Try it — Check the lines of the listing below for the word "hold", and state only how many have it.

-------------------------

-- ==== Sys2Proof/Tests/Slice0.lean ====
section
/-! SUPPORT. Tests: a check of WellFormed, octets and sums of the manual's own examples, a few commands worked on a
small deck, and for every statement of the certificates states and operands that meet its hypotheses. -/

namespace Sys2Proof.Tests

open Sys2Proof Sys2Proof.Machine

set_option Elab.async false

/-! ### A small deck -/

/-- Jack 0 at node 1 in sector 0, jack 1 at node 2 in sector 1, feed node 0 at node 97, all conditions on WARN. -/
def bank : Bank := { defaultBank with
  profile := ((defaultBank.profile.set 29 1).set 30 1).set 31 1
  jacks := (defaultBank.jacks.set 0 ⟨true, 1, 0, 0⟩).set 1 ⟨true, 2, 1, 0⟩
  sectors := (defaultBank.sectors.set 0 ⟨1000, 200⟩).set 1 ⟨1000, 200⟩
  groups := defaultBank.groups.set 0 2
  feeds := defaultBank.feeds.set 0 ⟨true, 97, (Vector.replicate 24 false).set 0 true⟩ }

/-- The small deck in SETUP: both jacks ACTIVE, 600 mm of concrete two hours old in sector 0. -/
def deck : Part := { State.reset.part with
  cfg := ⟨bank, bank, .idle, bank.tableSum⟩
  jacks := (State.reset.part.jacks.set 0 ⟨.active, 10, 50, 2, 0, false⟩).set 1 ⟨.active, 10, 50, 4, 0, false⟩
  sectors := State.reset.part.sectors.set 0 ⟨0, [⟨0, 600, 0, 79200, 79200, .entered⟩]⟩ }

def asMode (m : ClimbMode) (p : Part) : Part := { p with mode := { p.mode with mode := m } }

/-- The small deck in SLIP, under supervision of kind TOKEN. -/
def slip : Part := { asMode .slip deck with sup := ⟨true, 0, 86400, 86400, 0, false⟩ }

def hold : Part := { asMode (.hold .request) deck with
  mode := { deck.mode with mode := .hold .request, creepTimer := some 300, heartbeatSinceHold := true }
  sup := ⟨true, 0, 86400, 86400, 0, false⟩ }

def stopped (left : StoppedFrom) : Part := { asMode (.stopped left) deck with
  stopOut := true
  mon := { deck.mon with alert := true } }

/-- A deck LIFT of jack 0 in flight. -/
def lifting : Command := ⟨.lift 0, .deck 5, 3, 0, 1, 2, .sent, 86400, 0, none, none⟩

/-- A deck POUR of feed node 0 in flight. -/
def pouring : Command := ⟨.pour 0 0, .deck 6, 20, 0, 1, 20, .sent, 86400, 0, none, none⟩

def withOpen (c : Command) (p : Part) : Part := { p with
  xt := { p.xt with table := [c] }
  adm := ⟨[], p.adm.occupancy.set 0 1⟩
  feeds := p.feeds.set 0 ⟨if c.kind = .pour then .pouring else .ready, some 0⟩ }

/-- A LIFT of jack 1 held for its pump group. -/
def entry : Entry := ⟨1, 2, 1, 7, 86400, .group⟩

def owing (x : Share) (p : Part) : Part := { p with owed := [x] }

def on (p : Part) : State := ⟨p, []⟩

/-! ### What a witness has to show -/

theorem ready (p : Part) (h : (p.owed, p.resetWait, p.cfg.commit, p.resetLine) = ([], none, .idle, false)) :
    p.Ready := by
  simp only [Prod.mk.injEq] at h
  exact ⟨⟨fun x m => by simp [h.1] at m, h.2.1, fun c => by simp [Part.commitPending, h.2.2.1, CommitState.isPending] at c⟩, h.2.2.2⟩

theorem idle (p : Part) (h : p.cfg.commit = .idle) : p.CommitLaw := fun c => by
  simp [Part.commitPending, h, CommitState.isPending] at c

/-- The law of the layer table as a check. -/
def isStacked : Nat → List Layer → Bool
  | _, [] => true
  | base, l :: rest => l.base == base && 1 ≤ l.depth && l.depth ≤ Config.maxDepth && isStacked l.top rest

theorem stacked_of (l : List Layer) (n : Nat) (h : isStacked n l = true) : stacked n l := by
  induction l generalizing n with
  | nil => trivial
  | cons a l ih =>
    simp only [isStacked, Bool.and_eq_true, beq_iff_eq, decide_eq_true_eq] at h
    exact ⟨h.1.1.1, h.1.1.2, h.1.2, ih _ h.2⟩

theorem layers (p : Part) (h : (∀ k : SectorId, (p.sector k).layers.length ≤ Config.maxLayers
    ∧ isStacked (p.sector k).floor (p.sector k).layers = true)) : p.LayerLaw :=
  fun k => ⟨(h k).1, stacked_of _ _ (h k).2⟩

theorem soft (p : Part) (h : p.cfg.active = bank) (r : p.stoppedSectors ≤ p.bank.sectorStopLimit) : p.Soft := by
  refine ⟨fun q => ?_, r⟩
  have e : p.bank = bank := h
  cases q <;> first
    | exact .inl rfl
    | exact .inr (.inl rfl)
    | exact .inr (.inr (.inl rfl))
    | (rw [e]; exact .inr (.inr (.inr (.inr rfl))))

theorem calm (p : Part) (h : p.cfg.active = bank) (r : p.adm.queue = [] ∧ p.mode.roundInProgress = false
    ∧ p.mode.roundList = [] ∧ p.stoppedSectors ≤ p.bank.sectorStopLimit) : p.Calm :=
  ⟨r.1, r.2.1, r.2.2.1, soft p h r.2.2.2⟩

/-! ### WellFormed -/

/-- Each check of WellFormed refuses an ill-formed term. -/
theorem test_wellFormed_refuses :
    (Instr.lift 1 0 (List.replicate 13 0)).wellFormed = false
      ∧ (Instr.deckFrameWrongKind 1 .ask 0).wellFormed = false
      ∧ (Instr.deckFrameWrongKind 0 .mgmt 0).wellFormed = false
      ∧ (Instr.unknownKindDropped .deck 15).wellFormed = false
      ∧ (Instr.mgmtBadRequest 0 [9, 3]).wellFormed = false
      ∧ (Instr.mgmtBadRequest 0 (List.replicate 13 99)).wellFormed = false
      ∧ (Instr.lifted 0 0 1 0 0).wellFormed = false ∧ (Instr.poured 127 0 0 0 0).wellFormed = false
      ∧ (Instr.wait 128 0).wellFormed = false ∧ (Instr.nodeState 0 0 0 0 0 0).wellFormed = false
      ∧ (Instr.trouble 255 0 0).wellFormed = false
      ∧ (Instr.unclaimedLiftPour .ask 1 0).wellFormed = false
      ∧ (Instr.unclaimedAskStill .lift 1 0).wellFormed = false
      ∧ (Instr.ringFrameDropped 1 0 .wait 0).wellFormed = false
      ∧ (Instr.ringFrameDropped 1 0 .wait 13).wellFormed = false
      ∧ (Instr.subTransactionTimeout 0).wellFormed = false ∧ (Instr.resendDue 127).wellFormed = false
      ∧ (Instr.deglitchExpiry .deck).wellFormed = false := by decide

theorem test_wellFormed_accepts :
    (Instr.lift 1 0 (List.replicate 12 0)).wellFormed = true ∧ (Instr.mgmtBadRequest 0 [9, 4]).wellFormed = true
      ∧ (Instr.mgmtBadRequest 0 []).wellFormed = true ∧ (Instr.lifted 126 0 1 0 0).wellFormed = true
      ∧ (Instr.ringFrameDropped 0 1 .mgmt 12).wellFormed = true
      ∧ (Instr.deglitchExpiry (.bond 23)).wellFormed = true := by decide

/-! ### The manual's own values -/

/-- The check of the nine octets of the digits 1 to 9 is 29B1 (R165). -/
theorem test_crc : crc [49, 50, 51, 52, 53, 54, 55, 56, 57] = 0x29B1 := by decide +kernel

/-- The table sum of the default bank is 21 533 (R155). -/
theorem test_default_sum : defaultBank.tableSum = 21533 := by decide +kernel

theorem test_decode_lift :
    deckLinkCommand (Frame.octets ⟨17, 0, .lift, 6, 0, [3]⟩) = .lift 17 6 [3] := by decide +kernel

theorem test_decode_commit :
    deckLinkCommand (Frame.octets ⟨0, 0, .mgmt, 4, 0, [8, 0x54, 0x1D]⟩) = .commit 4 21533 := by decide +kernel

theorem test_decode_lifted :
    ringInCommand (Frame.octets ⟨0, 17, .lifted, 6, 0, [2, 0, 98, 0, 210]⟩) = .lifted 17 6 2 98 210 := by
  decide +kernel

theorem test_decode_returning :
    ringInCommand (Frame.octets ⟨17, 0, .lift, 6, 0, [3]⟩) = .unclaimedLiftPour .lift 17 6 := by decide +kernel

theorem test_decode_bad_check : deckLinkCommand [17, 0, 1, 6, 1, 3, 0, 0] = .frameBadCheck .deck := by decide +kernel

/-- A depth is rounded up: 1 litre over 20 000 × 600 mm is 1 mm, 5 litres over 1000 × 200 mm are 25 (R27). -/
theorem test_depth : depthOf ⟨20000, 600⟩ 1 = 1 ∧ depthOf ⟨1000, 200⟩ 5 = 25 ∧ depthOf ⟨1000, 201⟩ 5 = 25 := by decide

/-- The two jacks of the example under R13 pass one test together. -/
theorem test_catch_up :
    let p : Part := { slip with jacks := (((slip.jacks.set 0 ⟨.active, 97, 9, 1, 0, false⟩).set 1
      ⟨.catchup, 100, 9, 1, 0, false⟩).set 2 ⟨.catchup, 95, 9, 1, 0, false⟩) }
    (p.catchUp.jack 1).state = .active ∧ (p.catchUp.jack 2).state = .active ∧ p.catchUp.highestActive = some 100
      ∧ p.catchUp.lowestActive = some 95 ∧ p.catchUp.spread = 5 := by decide +kernel

/-- A jack one stroke below the limit of that example stays in CATCHUP. -/
theorem test_catch_up_fails :
    let p : Part := { slip with jacks := ((slip.jacks.set 0 ⟨.active, 97, 9, 1, 0, false⟩).set 1
      ⟨.catchup, 94, 9, 1, 0, false⟩) }
    (p.catchUp.jack 1).state = .catchup := by decide +kernel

-------------------------

Solution below — 2